# chicken carcass got left out (bone broth question)



## Chinese Pistache (May 29, 2006)

I'm planning to make bone broth in my crockpot for 24 hours (or more). The carcass got left out all night. Can I still use it? I hate to throw it out







Thanks.


----------



## Ruthla (Jun 2, 2004)

How many hours was it out, and how cold was your kitchen last night? Most importantly, do the bones still smell good, or do they smell like they're starting to go bad?

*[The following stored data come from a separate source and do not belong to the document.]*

/-! ### Time -/

/-- Measurements of the sources of time: one within its window is used, one beyond it starts a step while acquiring and is an
anomaly otherwise; edges of the pulse per second, and the pulse of PPS_OUT, to whose edge the model brings its clock (log
entry 20); and a source that stops (R195, R196, R201, R202, R206). -/
def Obligations.TimeSources : Prop :=
  (∀ (s : State) (src : Nat) (th : Int), s.vp.runs = true → s.vp.timeSrc = src → src < 3 → s.vp.timeState ≠ 0 →
    let v := s.vp
    let run := if th.natAbs ≤ v.win src then sget (fun _ => 0) v.time.run src + 1 else 0
    let u := v.setReg (ofsReg src) (satW th)
    let u := { u with time := { u.time with alive := sset (fun _ => false) u.time.alive src true
                                            run := sset (fun _ => 0) u.time.run src run } }
    (th.natAbs ≤ v.win src → exec (.timeMeasurement src th) s = .next (s.after (u.useMeas src th)))
    ∧ (v.win src < th.natAbs → v.timeState = 1 → exec (.timeMeasurement src th) s = .next (s.after (u.acquireStep th)))
    ∧ (v.win src < th.natAbs → v.timeState ≠ 1 → exec (.timeMeasurement src th) s = .next (s.after (u.anomaly src th))))
  ∧ (∀ (s : State) (stamp gap : Nat), s.vp.runs = true → s.vp.bit Reg.TIME_PPS_CFG 0 = true → 1000 ≤ gap →
    let x := ((stamp : Int) - sgn 32 (s.vp.reg Reg.TIME_PPS_IN_DLY).toNat) % 16000000000
    exec (.ppsEdge stamp gap) s = .next (s.after { s.vp with time := { s.vp.time with
      ppsHeld := some (if 8000000000 < x then (x - 16000000000) * 16 else x * 16), ppsAbsent := false } }))
  ∧ (∀ (s : State) (th : Int), s.vp.runs = true → s.vp.time.ppsHeld = some th →
    exec .ppsMeasurementDelivered s = .next (s.after
      ({ s.vp with time := { s.vp.time with ppsHeld := none } }.measure 1 th false)))
  ∧ (∀ s : State, s.vp.runs = true →
    let v := s.vp
    let ofs := sgn 32 (v.reg Reg.TIME_PPS_OUT_OFS).toNat * (nsUnit / 16 : Nat)
    let t := (max 0 (((v.tai : Int) + ofs + (secUnit - 1 : Nat)) / secUnit * secUnit - ofs)).toNat
    let t := if v.time.ppsRise = some t then t + secUnit else t
    let put := fun (v : Vp) (b : Bool) (r : Option Nat) => { v with time := { v.time with ppsOut := b, ppsRise := r } }
    (v.bit Reg.TIME_PPS_CFG 2 = true → v.timeState ≠ 0 →
      exec (.ppsOutPulse true) s = .next (s.after (put (v.advanceTo t) true (some t)))
      ∧ (∀ r, v.time.ppsOut = true → v.time.ppsRise = some r → exec (.ppsOutPulse false) s = .next (s.after
          (put (v.advanceTo (r + v.fld Reg.TIME_PPS_CFG 8 12 * 1000 * nsUnit)) false (some r)))))
    ∧ (v.bit Reg.TIME_PPS_CFG 2 = false ∨ v.timeState = 0 →
      ∀ high, exec (.ppsOutPulse high) s = .next (s.after (put v false v.time.ppsRise))))
  ∧ (∀ (s : State) (src : Nat), s.vp.runs = true → src < 3 →
    let u := { s.vp with time := { s.vp.time with alive := sset (fun _ => false) s.vp.time.alive src false
                                                  run := sset (fun _ => 0) s.vp.time.run src 0 } }
    (s.vp.timeSrc ≠ src → exec (.sourceTimeout src) s = .next (s.after u))
    ∧ (s.vp.timeSrc = src → (u.selectSrc u.bestSrc).timeSrc = 3 → (u.selectSrc u.bestSrc).timeState = 2 →
      exec (.sourceTimeout src) s = .next (s.after ((u.selectSrc u.bestSrc).enterState 3).holdInc)))

/-- Markers between partners, stamps and one-step insertions of PTP messages, and the setting of time: a marker sent at
millisecond ms of second t and stamped within 15 s of it is read as one of that second (R199, R200, R203, R204, R208). -/
def Obligations.TimeMarkers : Prop :=
  (∀ (s : State) (d : Nat), s.vp.runs = true → s.vp.bit Reg.TIME_PEER_CFG 0 = true → s.vp.txOff = false →
    s.vp.paired = false ∨ s.vp.bit Reg.TIME_PEER_CFG 1 = true ∨ s.vp.ready = true →
    let t := (s.vp.tai + 1000000 * nsUnit - 1) / (1000000 * nsUnit) * (1000000 * nsUnit)
    let t := if s.vp.time.ptmDue = some t then t + 1000000 * nsUnit else t
    let v := s.vp.advanceTo t
    (∀ i, i < 4 → (s.vp.fld Reg.LANE_PEER_STAT 0 4).testBit i = true →
        (∀ j, j < i → (s.vp.fld Reg.LANE_PEER_STAT 0 4).testBit j = false) →
      exec (.ptmSend d) s = .next (s.after { v with time := { v.time with
        ptm := v.ptmContent (min d 102), ptmDue := some t, ptmLane := i } }))
    ∧ (s.vp.fld Reg.LANE_PEER_STAT 0 4 = 0 → exec (.ptmSend d) s = .next (s.after s.vp)))
  ∧ (∀ (s : State) (c stamp t ms : Nat), s.vp.runs = true → s.vp.bit Reg.TIME_PEER_CFG 0 = true → crc8Ok c = true →
    c % 1024 = ms → ms < 1000 → c / 2 ^ 10 % 32 = t % 32 → c.testBit 15 = false →
    t * 16000000000 + ms * 16000000 ≤ stamp + 15 * 16000000000 →
    stamp ≤ t * 16000000000 + ms * 16000000 + 15 * 16000000000 →
    exec (.ptmReceived c stamp) s = .next (s.after { s.vp with time := { s.vp.time with
      res := some ((stamp : Int) - (t * 16000000000 + ms * 16000000 : Nat) - (c / 2 ^ 16 % 128 : Nat)) } }))
  ∧ (∀ (s : State) (m : Nat) (w : Word), s.vp.runs = true → s.vp.accepts m Reg.TIME_PTP_MEAS1 w = true →
    let v := s.vp.wideTake Reg.TIME_PTP_MEAS1
    let lo := (s.vp.wlatch.lookup Reg.TIME_PTP_MEAS0).getD (s.vp.reg Reg.TIME_PTP_MEAS0)
    v.reg Reg.TIME_PTP_MEAS0 = lo
    ∧ exec (.ptpMeasSubmit m w) s = .next (s.after (((v.setReg Reg.TIME_PTP_MEAS0 lo).setReg Reg.TIME_PTP_MEAS1 w).measure 0
      (sgn 64 (lo.toNat + w.toNat * 2 ^ 32)) false)))
  ∧ (∀ (s : State) (port mtype seq sec ns frac : Nat) (tx : Bool), s.vp.runs = true → s.vp.bit Reg.TIME_PTP_CFG 2 = true →
    s.vp.fld Reg.TIME_PTP_CFG 0 2 = port →
    let t := sec * secUnit + ns * nsUnit + frac
    let q := s.vp.time.tsq ++ [[w32 (port % 4 + b2n tx * 4 + mtype % 16 * 16 + seq % 65536 * 65536), w32 frac, w32 ns, w32 sec]]
    let p := if !tx && mtype % 16 == 2 then sput (seq % 65536) t s.vp.time.pdelay else s.vp.time.pdelay
    (tx = false ∨ s.vp.bit Reg.TIME_PTP_CFG 3 = false → s.vp.time.tsq.length < 64 →
      exec (.ptpEventMessage port tx mtype seq sec ns frac) s = .next (s.after
        ({ s.vp with time := { s.vp.time with pdelay := p, tsq := q } }.setFld Reg.TIME_TSQ_STAT 0 7 q.length)))
    ∧ (tx = false ∨ s.vp.bit Reg.TIME_PTP_CFG 3 = false → 64 ≤ s.vp.time.tsq.length →
      exec (.ptpEventMessage port tx mtype seq sec ns frac) s = .next (s.after
        (({ s.vp with time := { s.vp.time with pdelay := p } }.setBit Reg.TIME_STICKY 10 true).raise 2 0xFF 5 cor Reg.TIME_TSQ_STAT)))
    ∧ (tx = true → s.vp.bit Reg.TIME_PTP_CFG 3 = true →
      (mtype % 16 = 0 → exec (.ptpEventMessage port tx mtype seq sec ns frac) s = .next (s.after { s.vp with time := { s.vp.time with
        oneStep := some { mtype := 0, seq := seq % 65536, sec := secOf t, ns := nsOf t, turn := 0 } } }))
      ∧ (∀ r, mtype % 16 = 3 → s.vp.time.pdelay.lookup (seq % 65536) = some r →
        exec (.ptpEventMessage port tx mtype seq sec ns frac) s = .next (s.after { s.vp with time := { s.vp.time with
          oneStep := some { mtype := 3, seq := seq % 65536, sec := 0, ns := 0, turn := ((t : Int) - r) / 65536 } } }))
      ∧ (mtype % 16 ≠ 0 → mtype % 16 ≠ 3 → exec (.ptpEventMessage port tx mtype seq sec ns frac) s = .next (s.after s.vp))))
  ∧ (∀ (s : State) (m : Nat) (w : Word), s.vp.runs = true → s.vp.accepts m Reg.TIME_SET_CMD w = true → bit w 0 = true →
    fld w 16 16 = 0xA5 →
    let q := fun i => (s.vp.reg (Reg.TIME_SET i)).toNat
    (q 1 ≤ 999999999 → exec (.timeSetGo m w) s = .next (s.after
      (s.vp.timeStep (((q 2 + q 3 * 2 ^ 32) * secUnit + q 1 * nsUnit + q 0 : Nat) - (s.vp.tai : Int)))))
    ∧ (999999999 < q 1 → exec (.timeSetGo m w) s = .next (s.after
      ((s.vp.setBit Reg.TIME_STICKY 7 true).raise 2 0xFF 6 cor (Reg.TIME_SET 1)))))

If your kitchen was reasonably cool overnight, and the bones smell OK, I'd still use them.


----------



## ShwarmaQueen (Mar 28, 2008)

Quote:


Originally Posted by *Ruthla* 
If your kitchen was reasonably cool overnight, and the bones smell OK, I'd still use them.









:

We havent been using our heater, so the our kitchen has been pretty chilly overnight (50s-60s?) and in a case like this, it's probably fine.


----------



## Chinese Pistache (May 29, 2006)

Thanks. I went ahead and threw it out because it didn't smell right. Dh had put it in the crockpot and closed the lid but forgot to add liquid and turn it on. So, it was at a perfect temperature to incubate some yucky bacteria.


----------



## MoonStarFalling (Nov 4, 2004)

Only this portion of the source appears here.